S0 (no harm) yields QM in every case and is omitted. E0 (incredible) likewise yields QM and is omitted.

A worked BMS HARA

Putting it together for the BMS gives entries like these. Each row produces one safety goal, carrying the ASIL of its hazardous event — these goals drive everything from Step 3 onward.

Illustrative HARA entries for an EV BMS
Hazard (malfunction)	Situation	Potential effect	S / E / C	ASIL	Safety goal
Cell overvoltage (overcharge)	DC fast charging, high SoC	Cell damage → thermal runaway, fire	S3/E3/C3	C	SG1 Prevent any cell exceeding its upper voltage limit.
Cell overtemperature	Driving / charging	Thermal runaway, fire, propagation	S3/E4/C3	D	SG2 Prevent cell temperature exceeding its safe limit.
Pack overcurrent	Hard acceleration / external short	Overheating, arc, fire	S3/E3/C3	C	SG3 Limit or interrupt pack current on overcurrent.
Cell over-discharge (undervoltage)	Driving at low SoC	Cell degradation, latent failure	S2/E2/C3	A	SG4 Prevent any cell below its lower voltage limit.
Unintended contactor opening	Driving	Sudden loss of propulsion	S3/E4/C2	C	SG5 Avoid unintended HV disconnection while driving.
Contactor stuck closed	Fault / crash needing isolation	HV present when it must be removed	S3/E2/C3	B	SG6 Ensure HV can be disconnected on demand.

Reading note

The S/E/C values above are illustrative, to show the mechanics. A real HARA argues each rating with evidence (crash data, field exposure, controllability studies) and is reviewed independently — the ASIL it fixes will shape cost and effort for the entire project, so it is never assigned casually.

Worked example — reading two of the ratings

The table can feel like magic until you see the reasoning. Here is how two rows were argued, axis by axis — this is the kind of justification a real HARA records for every entry.

Cell overtemperature → ASIL D

S3 — a thermal runaway can cause fire and is potentially fatal, the top severity. E4 — the triggering situations (driving, charging) are part of everyday use, so exposure is high. C3 — a driver cannot sense or stop a cell-level thermal event, so it is uncontrollable. S3 + E4 + C3 sits in the single worst cell of the table → D.

Cell overcharge → ASIL C

S3 — overcharge can also lead to thermal runaway. E3 — it is tied to high-SoC fast charging, frequent but not constant, so medium rather than high exposure. C3 — again outside the driver’s control. Dropping exposure from E4 to E3 moves the result down one level → C. One axis changed the whole effort budget.
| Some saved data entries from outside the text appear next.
-- ==== Sys2Proof/WellFormed.lean ====
section
/-! DEFINITION. What is well formed: a command, a command word (by the opcode table's match and mask) and a sequence
of commands. -/

namespace Sys2Proof

/-- Every command is well formed: its fields are enumerations and a byte, so that "invalid configurations are
unrepresentable" (10_state.md R17, R18; 30_encoding.md R45, R46, R48). -/
def Instr.wellFormed : Instr → Bool
  | .start _ _ => true
  | .byte _ => true
  | .finish => true

/-- The word matches the row of START (30_encoding.md, table after R51). -/
def matchesStart (c : CmdWord) : Bool := c &&& 0x3FC#10 == 0x100#10

/-- The word matches the row of BYTE (30_encoding.md, table after R51). -/
def matchesByte (c : CmdWord) : Bool := c &&& 0x300#10 == 0x200#10

/-- The word matches the row of FINISH (30_encoding.md, table after R51). -/
def matchesFinish (c : CmdWord) : Bool := c &&& 0x3FF#10 == 0x300#10

/-- The word matches a row of the opcode table: it is no reserved word (30_encoding.md R50). -/
def wordWellFormed (c : CmdWord) : Bool := matchesStart c || matchesByte c || matchesFinish c

/-- The commands are accepted without a fault from a phase with a transaction open (`inside = true`) or none open, and
end with none open: from IDLE these are the words of `(START BYTE* FINISH)*` (42_commands.md R97,
70_reset_and_hazards.md R144). -/
def legalOrder (inside : Bool) : List Instr → Bool
  | [] => !inside
  | .start _ _ :: is => !inside && legalOrder true is
  | .byte _ :: is => inside && legalOrder true is
  | .finish :: is => inside && legalOrder false is

end Sys2Proof
end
⛓ Golden thread — our hazard enters

From here on we follow cell overcharge. It has just become SG1 — “Prevent any cell exceeding its upper voltage limit,” ASIL C. Watch it pick up requirements, a mechanism, an analysis, and finally a test.

ISO 26262-3 · output of the HARA

Safety Goals, Safe States & FTTI

A safety goal is the top of the requirement tree — one per hazardous event, written in the vehicle’s language, not the component’s. To be testable it needs two companions: the safe state it drives toward, and the FTTI, the time budget it has to get there.

Safe state

The safe state is the condition the BMS moves to when it can no longer guarantee correct operation — a state with no unreasonable risk. For most BMS hazards the safe state is high-voltage disconnected (open the contactors). Sometimes it is gentler — limit current or limp-home — because an abrupt disconnect can create a new hazard (loss of propulsion). Choosing it is a safety decision in itself.

FTTI — the time budget

A fault does not become a hazard instantly. The Fault Tolerant Time Interval is the window from a fault occurring to the hazard happening, if nothing intervenes. The BMS must detect the fault and react to reach the safe state inside that window — with margin to spare.

FIG. 5 The timing contract. The diagnostic test interval and reaction time together (FDTI + FRTI) must fit inside the FTTI, leaving margin. This budget drives how fast monitoring must run and how quickly contactors must open.

Safety goals with safe state and (indicative) FTTI
Goal	Safety goal	ASIL	Safe state	FTTI (indicative)
SG1	Prevent cell overvoltage	C	Stop charge current, open contactors	~ 1 s
SG2	Prevent cell overtemperature	D	Open contactors, controlled shutdown	seconds
SG3	Limit / interrupt overcurrent	C	Open contactors	~ 10–100 ms
SG4	Prevent cell over-discharge	A	Limit load, then disconnect	seconds
SG5	Avoid unintended HV disconnect	C	Stay connected; warn & derate	driver-paced
SG6	Ensure HV disconnect on demand	B	Redundant disconnect path	on demand

FTTI figures are illustrative — actual values come from physical analysis of how fast each fault propagates to harm.

FTTI with real numbers

The abstract timing diagram lands better with a concrete case. Take an external short (SG3, overcurrent), where the budget is tight. Suppose analysis shows the pack reaches a dangerous condition about 100 ms after the short. The BMS must detect and react well inside that:

FTTI, made concrete. Detection (5 ms) plus reaction (20 ms) uses a quarter of the 100 ms budget, leaving 75 ms of margin. If the monitoring loop were too slow — say it only sampled current every 50 ms — detection alone could blow the budget. This is why safety monitoring runs fast. (Values illustrative.)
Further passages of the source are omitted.